* **Input data**

________

/-- A load of Kenow: from its own memory each copy reads its own, elsewhere one read serves both. A word read of an asynchronous port
here resolves (R361); one that does not is ASYNC_PORT_READ. -/
def kenowLoad (a : BitVec 5) (v : BitVec 16) (width : Nat) (put : Core → Word → Core) (s : State) : State :=
  let ea := (s.copyOf 24 false).ea a v
  if ea % width ≠ 0 then kenowTrap 3 s
  else
    let w1 := bytesAt (memGet s.chk) ((s.copyOf 24 true).ea a v) width
    let (w0, s) := busRead ea width s
    let s := if width = 4 ∧ (asyncPort ea).isSome then stableRead s else s
    let w1 := if regionOf ea = .kenow then w1 else w0
    (s.modCopy 24 false fun c => (put c w0).nextPc).modCopy 24 true fun c => (put c w1).nextPc

/-- A store of Kenow (R357, R358). -/
def kenowStore (a : BitVec 5) (v : BitVec 16) (width : Nat) (src : Core → Word) (s : State) : State :=
  let lead := s.copyOf 24 false
  let chk := s.copyOf 24 true
  let ea := lead.ea a v
  if ea % width ≠ 0 then kenowTrap 3 s
  else
    let s := s.both 24 Core.nextPc
    if regionOf ea = .kenow then
      (s.modOwn false (memPut ea width (src lead))).modOwn true (memPut (chk.ea a v) width (src chk))
    else if storeAgrees lead chk a v width src then busWrite ea width (src lead) s else s

/-- IRET (R143). -/
def kenowIret (s : State) : State :=
  if s.ken.epc.toNat % 4 ≠ 0 then kenowTrap 2 s
  else
    let pc := s.ken.epc
    kenowGoto pc { s with ken := { s.ken with ien := true } }

/-- WFI (R143): Kenow waits while no enabled line is high. -/
def kenowWfi (s : State) : State :=
  let s := s.both 24 Core.nextPc
  { s with ken := { s.ken with wait := (maskedLine s).isNone || s.ken.ien } }

/-- An instruction of Kenow. -/
def kenowOp (o : CoreOp) (s : State) : State :=
  let s := { s with ken := { s.ken with wait := false } }
  if o.strays (s.copyOf 24 false) then kenowTrap 2 s
  else match o with
    | .load k d a v => kenowLoad a v k.width (fun c w => c.wx d (k.extend w)) s
    | .flw d a v => kenowLoad a v 4 (fun c w => c.wf d w) s
    | .store k b a v => kenowStore a v k.width (fun c => c.rx b) s
    | .fsw b a v => kenowStore a v 4 (fun c => c.rf b) s
    | .csrr d n => readCsr 24 d n s.time s
    | .csrw a n => writeCsr 24 a n s
    | .wfi => kenowWfi s
    | .iret => kenowIret s
    | o => s.both 24 fun c => c.run o

/-! ## One instruction of a pair -/

/-- An instruction of a pair. -/
def runOp (p : Fin 25) (o : CoreOp) (lat : Nat) (ecc : Ecc) (s : State) : State :=
  match loopPair p with
  | some q => engineOp q o lat ecc s
  | none => kenowOp o s

/-- The pair can take its next instruction: Kenow does not while it waits for an interrupt line (R143). -/
def State.ready (s : State) (p : Fin 25) : Bool :=
  s.executing p && (p.val < 24 || !s.ken.wait || ((maskedLine s).isSome && !s.ken.ien))

/-- A command of the instruction set: the pair executes the instruction, if it is the one at its PC. -/
def coreCmd (p : Fin 25) (o : CoreOp) (lat : Nat) (ecc : Ecc) (s : State) : Host.Outcome State Fault Refusal :=
  .next (if s.ready p ∧ nextOp s p = some o then runOp p o lat ecc s else s)

/-- The fetch of a pair's next instruction met the ECC of local memory (R134): a correction holds the issue, an error that cannot be corrected
retires the pair. -/
def fetchEcc (p : Fin 25) (ecc : Ecc) (s : State) : State :=
  match loopPair p with
  | some q =>
    let s := s.advance (s.lp q).pipe.next
    if ecc = .uncorrectable then retirePair q 2 s else eccCount q ecc (held q ecc s)
  | none => s

/-- The next instruction of a pair is illegal, strays, or lies beyond what can be fetched: the instance stops (R142), or Kenow takes the
exception (R143). Its fetch can meet an ECC error first, which is told here for a legal instruction too (log entry 41). -/
def illegalOp (p : Fin 25) (fetch : Ecc) (s : State) : State :=
  let s := if fetch = .ok then s else fetchEcc p fetch s
  if fetch = .uncorrectable then s
  else match nextOp s p with
  | some o => if o.strays (s.copyOf p false) then runOp p o 0 .ok s else s
  | none =>
    match loopPair p with
    | some q => engineStop q (s.advance (s.lp q).pipe.next)
    | none => kenowTrap (if (s.copyOf p false).pc.toNat % 4 = 0 then 1 else 2) s

end Sys2Proof.Machine
end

________

* **Prompt**
Taking the lines above, repeat exactly those from the line that contains "c.wf d w) s" through the line that contains "c => c.run o", and both of those lines as well. Include nothing else.

* **Task response**
    | .flw d a v => kenowLoad a v 4 (fun c w => c.wf d w) s
    | .store k b a v => kenowStore a v k.width (fun c => c.rx b) s
    | .fsw b a v => kenowStore a v 4 (fun c => c.rf b) s
    | .csrr d n => readCsr 24 d n s.time s
    | .csrw a n => writeCsr 24 a n s
    | .wfi => kenowWfi s
    | .iret => kenowIret s
    | o => s.both 24 fun c => c.run o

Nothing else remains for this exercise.